The school districts do not know for sure what their budgets will look like in the coming year, but after Governor Arnold Schwarzenegger presented his budget proposal this past week, where he called for 10% across the board reduction for all state spending, the districts started preparing for a worse case scenario.

It is hard to imagine local schools cutting budgets that already do not meet the present day needs. As it is, schools have to make due with less. We have seen where schools have run out of paper before the end of the school year and can’t afford more. Or schools experience long delays in receiving supplies due to the lack of personnel that can handle the volume of work. Schools encourage parents to sign up for free lunches, you get enough free lunch sign ups and the school qualifies for Title I monies that are desperately needed. At the same time, each individual school goes through a yearly ritual of having to decide if there is enough money in the school budget for a counselor, a computer person, a nurse, or a librarian. Most schools usually share these resources. Now they will have to do with even less money and probably no discretionary money at all, those monies that the schools use for supplies, computers, and teacher training- little things like that!

The Governor intends to ask the legislature to suspend Prop. 98 which guarantees a minimum amount of State funding for education, it will take a 2/3rds vote from the legislatures to accomplish this.

California already ranks near the bottom across the nation, 42nd, when it comes to school spending. At the same time, spending on the Prison system the last four years has grown by 74%. This is not to say that the Prison system won’t be affected by the cuts, the Governor has proposed releasing nonviolent, non-serious, non-sex offenders from prison if they have less than 20 months remaining on their sentences in order to free up 22,000 beds and save $400 million.

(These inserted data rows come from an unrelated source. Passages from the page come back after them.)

-- ==== Sys2Proof/Machine/Layer1.lean ====
section
/-! DEFINITION. The Layer-1 tributary cipher (R98–R104): contexts, their window and switch arms, multiframes out,
announcements and tags in. -/

namespace Sys2Proof.Machine

/-- Fields of a context's word 0 (R108). DEDUCED (log entry 14). -/
def L1Ctx.enabled (x : L1Ctx) : Bool := bit x.ctrl 31
def L1Ctx.ctid (x : L1Ctx) : Nat := bits x.ctrl 23 16
def L1Ctx.aisAfter (x : L1Ctx) : Nat := bits x.ctrl 11 8

/-- The handle of a phase. -/
def L1Ctx.outHandle (x : L1Ctx) (ph : Bool) : Nat := if ph then x.out1 else x.out0
def L1Ctx.inHandle (x : L1Ctx) (ph : Bool) : Nat := if ph then x.in1 else x.in0

/-- The received tributary is replaced by ODUk-AIS (R102, R103). -/
def L1Ctx.aisIn (x : L1Ctx) : Bool := x.enabled && (!x.inSync || x.noKey || x.ais)

/-- The nine words of a context (R108): words 5 and 6 read the live EXT_MF while it is enabled, else EXT_MF_START. -/
def l1Words (x : L1Ctx) : List Word :=
  let ext := if x.enabled then x.extMf else x.first
  [x.ctrl, x.out0, x.out1, x.in0, x.in1, ext / 2 ^ 32 % 2 ^ 16, ext % 2 ^ 32,
   b2n x.phase + 2 * b2n x.phaseIn + 4 * b2n x.inSync + 8 * b2n x.aisIn + 16 * b2n x.exhaust + 32 * b2n (x.arm != none64),
   x.tagFails]

/-- Context and word of L1_ADDR, and the place after them. -/
def l1Ptr (s : State) (k : Nat) : Nat × Nat := (rdField s (K.l1Addr k) 7 0, rdField s (K.l1Addr k) 11 8)
def l1Advance (s : State) (k : Nat) : State :=
  let (c, w) := l1Ptr s k
  let (c', w') := winNext 160 9 c w
  wr s (K.l1Addr k) (w' * 256 + c')

/-- Word 0 of a context written (R101, R108): the first enable takes EXT_MF_START, a later one resumes from the last value; disabling
forgets what the receiver had found. -/
def l1Enable (x : L1Ctx) (v : Nat) : L1Ctx :=
  let x := { x with ctrl := Nat.land v 0x80FF0F00 }
  if !x.enabled then { x with inSync := false, anns := [], lastAnn := none, bad := 0, noKey := false, ais := false, failRun := 0 }
  else if x.started then x
  else { x with started := true, extMf := x.first }

/-- A word written to a context; none where it is refused (R104, R108). A handle of the active outbound phase is refused only while
the context is enabled: without that no handle of phase 0 could ever be set. A write of the read-only words 7 and 8 is ignored
and advances. DESIGN CHOICE (log entry 62). -/
def l1Put (s : State) (x : L1Ctx) (w v : Nat) : Except Code L1Ctx :=
  match w with
  | 0 => if bit v 31 && s.unit.variant == 1 then .error .unsupportedValue else .ok (l1Enable x v)
  | 1 => if x.enabled && !x.phase then .error .wrongState else .ok { x with out0 := v % 2 ^ 17 }
  | 2 => if x.enabled && x.phase then .error .wrongState else .ok { x with out1 := v % 2 ^ 17 }
  | 3 => .ok { x with in0 := v % 2 ^ 17 }
  | 4 => .ok { x with in1 := v % 2 ^ 17 }
  | 5 => if x.enabled then .error .wrongState else .ok { x with first := v % 2 ^ 16 * 2 ^ 32 + x.first % 2 ^ 32 }
  | 6 => if x.enabled then .error .wrongState else .ok { x with first := x.first / 2 ^ 32 * 2 ^ 32 + v }
  | _ => .ok x

/-- L1_DATA_WRITE (R108, R3): one word; L1_ADDR advances. DEDUCED (log entry 14). -/
def l1DataEff (k v : Nat) (s : State) : Res :=
  let (c, w) := l1Ptr s k
  match l1Put s (l1Ctx s k c) w v with
  | .error e => abortR s e
  | .ok x => okR (l1Advance (setL1 s k c x) k)
def execL1DataWrite (r : Req) (k v : Nat) (s : State) : Host.Outcome State Fault Refusal :=
  done s (access s r (K.l1Data k) true (l1DataEff k (v % 2 ^ 32)))

/-- A read of L1_DATA. -/
def l1DataRead (k : Nat) (s : State) : Res :=
  let (c, w) := l1Ptr s k
  okV (l1Advance s k) [nth (l1Words (l1Ctx s k c)) w]

/-- L1_SWITCH_ARM (R104, R38, R44): the selected context's arm; T, or all ones to disarm. -/
def l1SwitchEff (k t : Nat) (s : State) : Res :=
  let c := rd s (K.l1SwitchSel k)
  let x := l1Ctx s k c
  match armWrite s x.arm t with
  | some code => abortR s code
  | none => okR (setL1 s k c { x with arm := t })
def execL1SwitchArm (r : Req) (k t : Nat) (s : State) : Host.Outcome State Fault Refusal :=
  done s (access s r (K.l1SwitchTick k) true (l1SwitchEff k (t % 2 ^ 64)))

/-- The commit point of a context's switch (R104): skipped, to be reported at cc 32 (R35), where the idle phase's stage is
incomplete; else the phase
flips in the next announcement. A Layer-1 SA is committed by this switch alone. DEDUCED (log entry 14). -/
def l1Commit (s : State) (i : Nat) : State :=
  let k := i / 160
  let c := i % 160
  let x := l1Ctx s k c
  if x.arm = none64 || !dueNow s x.arm then s
  else
    let h := x.outHandle (!(x.annPhase != x.flip))
    let s := evaluated (markLate (setL1 s k c { x with arm := none64 }) x.arm) h
    if !stageComplete s h then { s with lines := { s.lines with l1Skips := s.lines.l1Skips ++ [i] } }
    else setL1 (saState s h Sa.active) k c { x with arm := none64, flip := !x.flip }

/-- The report of skipped switches at cc 32 (R35, R104). The event names context c of pair k as k · 256 + c, a number R430 does not
give. DESIGN CHOICE (log entry 62). -/
def l1SkipReport (s : State) : State :=
  s.lines.l1Skips.foldl (fun s i => raise (inc s K.commitSkipped 1) Ev.l1SwitchSkipped (i / 160 * 256 + i % 160) 0)
    { s with lines := { s.lines with l1Skips := [] } }

/-- Every armed context, in order of pair and context. DEDUCED (log entries 14, 17). -/
def l1Commits (s : State) : State := s.lines.l1.foldl (fun s e => l1Commit s e.1) s

/-- The eight announcement bytes of a multiframe, as one number (R100). -/
def l1Ann (ext : Nat) (ph enc : Bool) (ctid : Nat) : Nat := ext * 2 ^ 16 + (64 + 32 * b2n ph + 16 * b2n enc) * 256 + ctid

/-- The announcement with its CRC. DEDUCED (log entry 14). -/
def l1AnnBytes (a : Nat) : List Byte := toBytes 8 a ++ toBytes 2 (crcMsb 16 0x1021 0xFFFF (toBytes 8 a))

/-- IV and additional data of a multiframe (R99). -/
def l1Iv (salt : List Byte) (ctid ext : Nat) : List Byte := xorBytes salt (ctid :: toBytes 6 ext ++ [0, 0, 0, 0, 0])
def l1Aad (a : Nat) : List Byte := toBytes 8 a ++ List.replicate 8 0

/-- An active entry of direction `d` passes its tributary through context `c` (R95): only such a tributary has multiframes of the
context. -/
def l1Named (s : State) (k d c : Nat) : Bool :=
  (List.range 2).any (fun g =>
    (tsiGroup s k (tsiPage s k d g) d g).any (fun e => tsiValid e.2 && tsiCipher e.2 && tsiCtx e.2 == c))

/-- The store errors that a context's use of handle `h` meets, in its SA entry and its key slot (R159).
DESIGN CHOICE (log entry 59). -/
def l1Hits (s : State) (h : Nat) (ecc : List EccHit) : State := lookupHits s (2 ^ 20) (some h) ecc

/-- What the multiframe under way announces of the next one (R100, R101): its EXT_MF, and ENC where it will be ciphered, which the last
EXT_MF ends; then the last value is announced once more with ENC = 0. DESIGN CHOICE (log entry 62). -/
def l1Next (x : L1Ctx) : Nat × Bool :=
  let ext := if x.annEnc && x.extMf != 2 ^ 48 - 1 then x.extMf + 1 else x.extMf
  (ext, x.enabled && !x.exhaust && !(x.annEnc && x.extMf == 2 ^ 48 - 1))

/-- L1_MULTIFRAME_TX (R99–R101): one outbound multiframe of the tributary that passes context `c`. It is ciphered where the one before
announced so, else it passes clear with a tag of 0; past the last EXT_MF, without a key, or while the data path is disarmed, AIS
takes its place. DEDUCED (log entry 14). -/
def execL1MultiframeTx (k c : Nat) (payload : List Nat) (ecc : List EccHit) (s : State) : Host.Outcome State Fault Refusal :=
  done s (if 4 ≤ k ∨ 160 ≤ c ∨ !l1Named s k 0 c then s else
    let x := l1Ctx s k c
    let p := payload.map (· % 256)
    let ph := x.annPhase
    let next := x.annPhase != x.flip
    let (ext', enc') := l1Next x
    let ann := l1AnnBytes (l1Ann ext' next enc' x.ctid)
    let x' := { x with phase := ph, annPhase := next, flip := false, annEnc := enc', extMf := ext' }
    if x.exhaust then s
    else if !x.annEnc then
      let s := setL1 s k c { x' with lastTag := 0 }
      if armed s then emit s (.l1 k c ann x.lastTag p) else s
    else
      let s := l1Hits s (x.outHandle ph) ecc
      let slot := slotAt s (x.outHandle ph)
      let (ct, tag) := gcmSeal (slotKey slot 32) (l1Iv (slotSalt slot) x.ctid x.extMf) (l1Aad (l1Ann x.extMf ph true x.ctid)) p
      let pass := slot.complete && armed s
      let last := x.extMf == 2 ^ 48 - 1
      let s := setL1 s k c { x' with exhaust := last, lastTag := if pass then ofBytes (tag.take 8) else 0 }
      let s := if pass then emit s (.l1 k c ann x.lastTag ct) else s
      if last then raise s Ev.l1Exhausted (k * 256 + c) 0 else s)

/-- The fields of a stored announcement; bit 64 marks a multiframe replaced by AIS. -/
def annExt (a : Nat) : Nat := a / 2 ^ 16 % 2 ^ 48
def annPh (a : Nat) : Bool := bit a 13
def annEnc (a : Nat) : Bool := bit a 12

/-- Mark a multiframe replaced by AIS. -/
def annAis (a : Nat) : Nat := a % 2 ^ 64 + 2 ^ 64

/-- The EXT_MF the next announcement must carry (R102): in sync it follows the one before, which a failed announcement continues; out
of sync it follows the last announcement, if that was valid. -/
def l1Expect (x : L1Ctx) : Option Nat :=
  (if x.inSync then x.anns.head? else x.lastAnn).map (fun p => (annExt p + 1) % 2 ^ 48)

/-- L1_ANNOUNCE_RX (R100, R102): the eight announcement bytes and their CRC, in the multiframe before the one they describe. Two
consecutive valid announcements give sync, two failed ones lose it; with the sync the multiframe under way is lost, the one before
stands (R103). The Layer-1 events name context c of pair k as k · 256 + c, a number R430 does not give. DEDUCED (log entry 14);
DESIGN CHOICE (log entry 62). -/
def execL1AnnounceRx (k c : Nat) (ann : List Nat) (s : State) : Host.Outcome State Fault Refusal :=
  done s (if 4 ≤ k ∨ 160 ≤ c ∨ !l1Named s k 1 c then s else
    let x := l1Ctx s k c
    if !x.enabled then s else
    let b := ann.map (· % 256)
    let a := ofBytes (b.take 8)
    let valid := b == l1AnnBytes a && a % 256 == x.ctid && decide (tget 0 x.acc (x.inHandle (annPh a)) ≤ annExt a)
    let inStep := valid && l1Expect x == some (annExt a)
    let bad := if inStep then 0 else x.bad + 1
    let sync := inStep || (x.inSync && decide (bad < 2))
    let own : Nat := match x.anns.head? with
      | some p => if x.inSync && !inStep then l1Ann ((annExt p + 1) % 2 ^ 48) (annPh p) (annEnc p) x.ctid else a
      | none => a
    let ph := annPh own
    let key := annEnc own && sync && !(slotAt s (x.inHandle ph)).complete
    let lost := x.inSync && !sync
    let x' := { x with bad := bad, inSync := sync, phaseIn := ph, noKey := key, lastAnn := if valid then some a else none,
                       acc := if inStep then tset 0 x.acc (x.inHandle ph) (annExt a + 1) else x.acc }
    let old := match x.anns with
      | a1 :: l => (if lost then annAis a1 else a1) :: l.take 1
      | [] => []
    let s := setL1 s k c { x' with anns := (if x'.aisIn then annAis own else own % 2 ^ 64) :: old }
    let s := if lost then raise s Ev.l1SyncLost (k * 256 + c) 0 else s
    if key then raise s Ev.l1NoKey (k * 256 + c) 0 else s)

/-- L1_TAG_RX (R99, R103): the tag of the previous multiframe, whose ciphertext is `cipher`. That multiframe was delivered unless AIS
took its place or the data path is disarmed (R105); then its tag is judged. DEDUCED (log entry 14). -/
def execL1TagRx (k c : Nat) (cipher : List Nat) (tag : Nat) (ecc : List EccHit) (s : State) : Host.Outcome State Fault Refusal :=
  done s (if 4 ≤ k ∨ 160 ≤ c ∨ !l1Named s k 1 c then s else
    let x := l1Ctx s k c
    let c' := cipher.map (· % 256)
    match x.anns with
    | [a0, a1, a] =>
      let deliver := fun (s : State) (p : List Byte) => if bit a 64 || !armed s then s else emit s (.l1In k c p)
      if !x.enabled then s
      else if !annEnc a then deliver s c'
      else
        let s := l1Hits s (x.inHandle (annPh a)) ecc
        let slot := slotAt s (x.inHandle (annPh a))
        if !slot.complete then s
        else
          let (pt, _) := gcmOpen (slotKey slot 32) (l1Iv (slotSalt slot) x.ctid (annExt a)) [] c' []
          let t := gcmTag (slotKey slot 32) (l1Iv (slotSalt slot) x.ctid (annExt a)) (l1Aad (a % 2 ^ 64)) c'
          let ok := ofBytes (t.take 8) == tag % 2 ^ 64
          let run := if ok then 0 else x.failRun + 1
          let ais := !ok && ((x.aisAfter != 0 && decide (x.aisAfter ≤ run)) || x.ais)
          let x' := { x with failRun := run, ais := ais, tagFails := if ok then x.tagFails else (x.tagFails + 1) % 2 ^ 32 }
          let s := setL1 s k c { x' with anns := [if x'.aisIn then annAis a0 else a0 % 2 ^ 64, a1, a] }
          let s := deliver s pt
          if ok then s else raise s Ev.l1TagFail (k * 256 + c) 0
    | _ => s)

end Sys2Proof.Machine
end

Health Care will also be impacted by the proposed budget. The Governor is looking to save $1.6 billion dollars. Across the board Medi-Cal services will be cut and some services eliminated. The Governor also wants to close state parks and public beaches, etcetera. Is this a California that we want to live in?

And while the Governor has proposed massive cuts, he has failed to identify any revenue generating sources that could alleviate some of the need for cuts. For example he could restore the vehicle license fee that would add $5 billion to the coffers. Tax the oil that is taken out of the ground in California, and/or impose a surtax on upper incomes.

The Governor has presented his budget plan which appears as if it was crafted to force the legislatures to decide what their priorities will be, what will they cut and what will be spared. More importantly it puts the burden of addressing the need for increased revenue on the shoulders of our elected officials. The question is, are the shoulders of our elected officials broad enough/strong enough to deal with this $14 billion dollar deficit and still maintain adequate funding for the future of our state - the children and their education?

The state legislatures are going to have to decide what kind of California we will live in. The budget in of it self defines the priorities of the state, and one of the questions the legislatures will have to answer is: is education a priority or is it a throw away that can it be manipulated to balance a budget?

In the meantime teacher moral is at an all time low, and for the 1000’s of teachers across the state that will receive a pink slip, their world will be turned upside down as they try to salvage a life and a beginning of a career that is now snatched away from them. What will their future hold?